# General Business Category > General Business Forum >  UIF - uFiling now available!

## duncan drennan

Good news! uFiling is now available  :Smile: 

You can go to www.ufiling.gov.za to file UIF returns if you are a non-SARS paying employer (if you are registered for PAYE/UIF/SDL through SARS then use the SARS eFiling website.)

This should make registering domestic workers etc., filing returns, and making payments to the UIF a lot quicker and easier.

I messed up my registration, so I have to wait for them to fix that before I can use it  :Frown:

----------

greghsa (01-Sep-10)

----------


## Martin

Yup.  Registered last month.  Filled in my first UI7 and confirmed payment today.

It just sucks that I still have to do the UI19 manually.

----------


## duncan drennan

UI19 is for registering an employee - when I logged in now there are options on the left to register/deregister an employee  :Confused:

----------


## Martin

And any changes in registered particulars.  In my case I need to submit to change the monthly remuneration for an employee.

I actually phoned the uFiling people to find out if changing the particulars on their site was enough, but I got the usual: " erm... well... if you... uhm..." response.  I just love chatting to these guys.

I'd rather just play it safe for now.

----------


## duncan drennan

Have you tried emailing them?

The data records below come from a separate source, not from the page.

/-- What a die's flash answers and holds at start (R443, Table 15.2). -/
structure FlashIn where
  answers  : Bool
  octal    : Bool
  erase4k  : Bool
  log2Mbit : Nat
  slotA    : Image
  slotB    : Image
  log      : List LogRec
deriving DecidableEq, Repr

/-- OTP contents (R452, R471): key hashes, revocation fuses, SVN_MIN and region set points. -/
structure Otp where
  edHash : List Nat
  mlHash : List Nat
  edSet  : Nat
  mlSet  : Nat
  edRev  : Nat
  mlRev  : Nat
  svnMin : Nat
  vset   : List Nat
  roBase : List Nat
deriving DecidableEq, Repr

/-- What power-on finds: straps, OTP and the flash of each die. -/
structure PowerEnv where
  pkgId : Fin 8
  otp   : Otp
  flash : List FlashIn
deriving DecidableEq, Repr

/-! ## Coherence (spec/06) -/

/-- A shared request's operation (Table 6.4). -/
inductive SOp
  | rdS | rdA | rdI | inv | wrI | wrS | wrA | evct
deriving DecidableEq, Repr

/-- A shared request at its home slice (R236, R243, R246). -/
structure SReq where
  id     : Nat
  host   : Host
  key    : Nat
  op     : SOp
  src    : Fin 52
  token  : Nat
  oldest : Bool
deriving DecidableEq, Repr

/-- The header of a MemWr from a port unit of another package: host, line, MetaValue, its GnokuLink-P port as the source, and the time the
port unit first sent it (R240, R243, R244). -/
structure FarWb where
  host  : Host
  key   : Nat
  mval  : Meta
  src   : Fin 52
  token : Nat
deriving DecidableEq, Repr

/-- A MemWr header at a home slice: the transaction, and what it says where its port unit is on another package (R240). -/
structure WbHdr where
  id  : Nat
  far : Option FarWb
deriving DecidableEq, Repr

/-- A grant from a slice of another package: the transaction, the state granted (0 none, 1 S, 2 E), and whether its data comes forwarded or
as poison (R236, R239, R251). -/
structure FarGrant where
  id     : Nat
  st     : Fin 3
  fwd    : Bool
  poison : Bool
deriving DecidableEq, Repr

/-- WB_GO from a slice of another package: the host and transaction it names, and the state its owner keeps (0 none, 1 S, 2 E) (R240). -/
structure FarGo where
  named : Option (Host × Nat)
  st    : Fin 3
deriving DecidableEq, Repr

/-- BIRsp forms (Table 6.3). -/
inductive BiRsp
  | i | s | e
deriving DecidableEq, Repr

/-- BISnp forms the switch issues (Table 6.3). -/
inductive BiSnp
  | cur | data | inv
deriving DecidableEq, Repr

/-- A BISnp from a slice of another package: its form and, where a request caused it, that request's host and transaction (R239). -/
structure FarSnoop where
  kind : BiSnp
  req  : Option (Host × Nat)
deriving DecidableEq, Repr

/-- Where the data of a grant comes from (Table 6.4). -/
inductive DataSrc
  | memory | forwarded | poison | nodata
deriving DecidableEq, Repr

/-! ## Work rings (spec/09) -/

/-- A page-read or structure-read outcome from host memory: its bytes in address order (R2). -/
structure HostRead where
  ok    : Bool
  bytes : List (Fin 256)
deriving DecidableEq, Repr

/-- The data mover chunk whose writes complete (R337): block of a migration slot's pass, or the chunk a ring entry is at. -/
inductive ChunkOf
  | mig (die : Die) (slot : MigSlot) (blk : Fin 512)
  | ring (n : RingId) (idx : Nat)
deriving DecidableEq, Repr

/-! ## Maintenance (spec/16) -/

/-- An activity asking the arbiter: its Table 16.4 code and its scope (R482 to R484). -/
structure ActReq where
  code     : Fin 10
  pus      : List Nat
  regions  : List Nat
  ep       : Nat
  strukt   : Nat
  emerg    : Bool
  lostLink : Bool
deriving DecidableEq, Repr

/-- Readings of a re-planning cycle (Table 16.1). -/
structure Monitors where
  roShift  : List Nat
  slack    : List Nat
  cxl      : List (Nat × Nat × Nat)
  eyes     : List (Nat × Nat × Nat × Nat)
deriving DecidableEq, Repr

/-- The structures of Table 16.3. -/
inductive CtrlKind
  | dirEntry | xltEntry | queueDesc | routeWord | gateRule | ringState | cfgWord
  | migWindow | hotEntry | qosState | allocSram
deriving DecidableEq, Repr

/-- One word a sweep or an access found in error. -/
structure EccHit where
  kind  : CtrlKind
  inst  : Nat
  index : Nat
  ue    : Bool
deriving DecidableEq, Repr

/-- Where a packet is admitted from: a logical port's staging or a cluster's ejection staging, with its class (R96 to
R98). -/
inductive AdmitFrom
  | port (lp : Lport) (cls : Fin 8)
  | net (cl : Clu) (cls : Fin 8)
deriving DecidableEq, Repr

/-- The kinds of device of Table 2.3. -/
inductive DevKind
  | pcie | type1 | type2 | sld | mld
deriving DecidableEq, Repr

/-- A link partner as training finds it (R68, Table 2.4): version 0 PCIe only, 1 CXL 1.1, 2 CXL 2.0, 3 CXL 3.x; highest speed
and trained width by the codes of Table 2.11 and LSTS; latency-optimised flits; link IDE, and whether the partner's CXL.cachemem IDE
can run in containment mode beside skid mode (R78); for a host whether it has enabled viral; for a device its kind, its LDs with their
capacities in bytes (R182), and the largest write payload it accepts in bytes (R128). -/
structure Partner where
  ver   : Fin 4
  speed : Fin 6
  width : Fin 6
  lopt  : Bool
  ide   : Bool
  ideCont : Bool
  viral : Bool
  kind  : DevKind
  lds   : List (Nat × Nat)
  maxPay : Nat
deriving DecidableEq, Repr

/-! ## GnokuLink (spec/11, spec/12) -/

/-- What a message of another package carries here (R396): a request for a backend device of this package, the response to a
request of this package, or a message whose effect is a command of its own. -/
inductive GMsg
  | req (flow : Nat) (kind : ReqKind) (dev : Dev) (addr len : Nat) (host : Host) (poison : Bool)
  | rsp (flow : Nat) (k : RespKind) (dl : DevLoad)
  | other
deriving DecidableEq, Repr

/-- A message header slot (Table 12.4). -/
structure GHdr where
  mkind  : Fin 256
  dslots : Fin 32
  pkg    : Fin 8
  rtr    : Router
  spkg   : Fin 8
  srtr   : Router
  slice  : Option Slc
  weight : Fin 256
  msg    : GMsg
deriving DecidableEq, Repr

/-- A slot of a data flit: a header slot or a data slot; the class's reassembly state says which is meant (R377). -/
inductive GSlot
  | hdr (h : GHdr)
  | data
deriving DecidableEq, Repr

/-- A data flit as received after the FEC (Tables 12.1 and 12.2): the number of its window on the stream since the end block (R374), the
bytes of the window that the FEC corrected and whether the CRC holds (R376). -/
structure GFlit where
  seq   : Fin 4096
  ack   : Fin 4096
  tc    : Fin 8
  cg    : Bool
  col   : Fin 4
  ep    : Bool
  byp   : Word
  slots : List GSlot
  win   : Nat
  corr  : List (Fin 256)
  crcOk : Bool
deriving DecidableEq, Repr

I got quite good response from their email support (problems with registration). www.ufiling.gov.za -> Contact Us

----------


## Martin

I'll give it a try sometime this week.  Maybe my questions just need to sink in a bit  :Smile:

----------


## Dave A

When it comes to the "online revolution" I'm finding that everything new I do for the first time is something of a struggle. Second time round easier and after a while absolutely no problem.

Of course, then they change the rules...

----------


## Candy Bouwer

> then they change the rules...


surprise!

----------


## Dave A

I got this request via the contact form:



> I would like info on how to claim. Thanks


I've never had to go through this, but I believe you go to Department of Labour with your ID document and queue up. They ask questions, check records and give you the good (or bad) news.

Some documents that might be useful to take with you just in case:
Past payslipsCertificate of service from your previous employer
A bonus would be if you had a copy of the return submitted by the employer reporting you are no longer on the payroll - but that could be a challenge if there are other people's information on that same form as well.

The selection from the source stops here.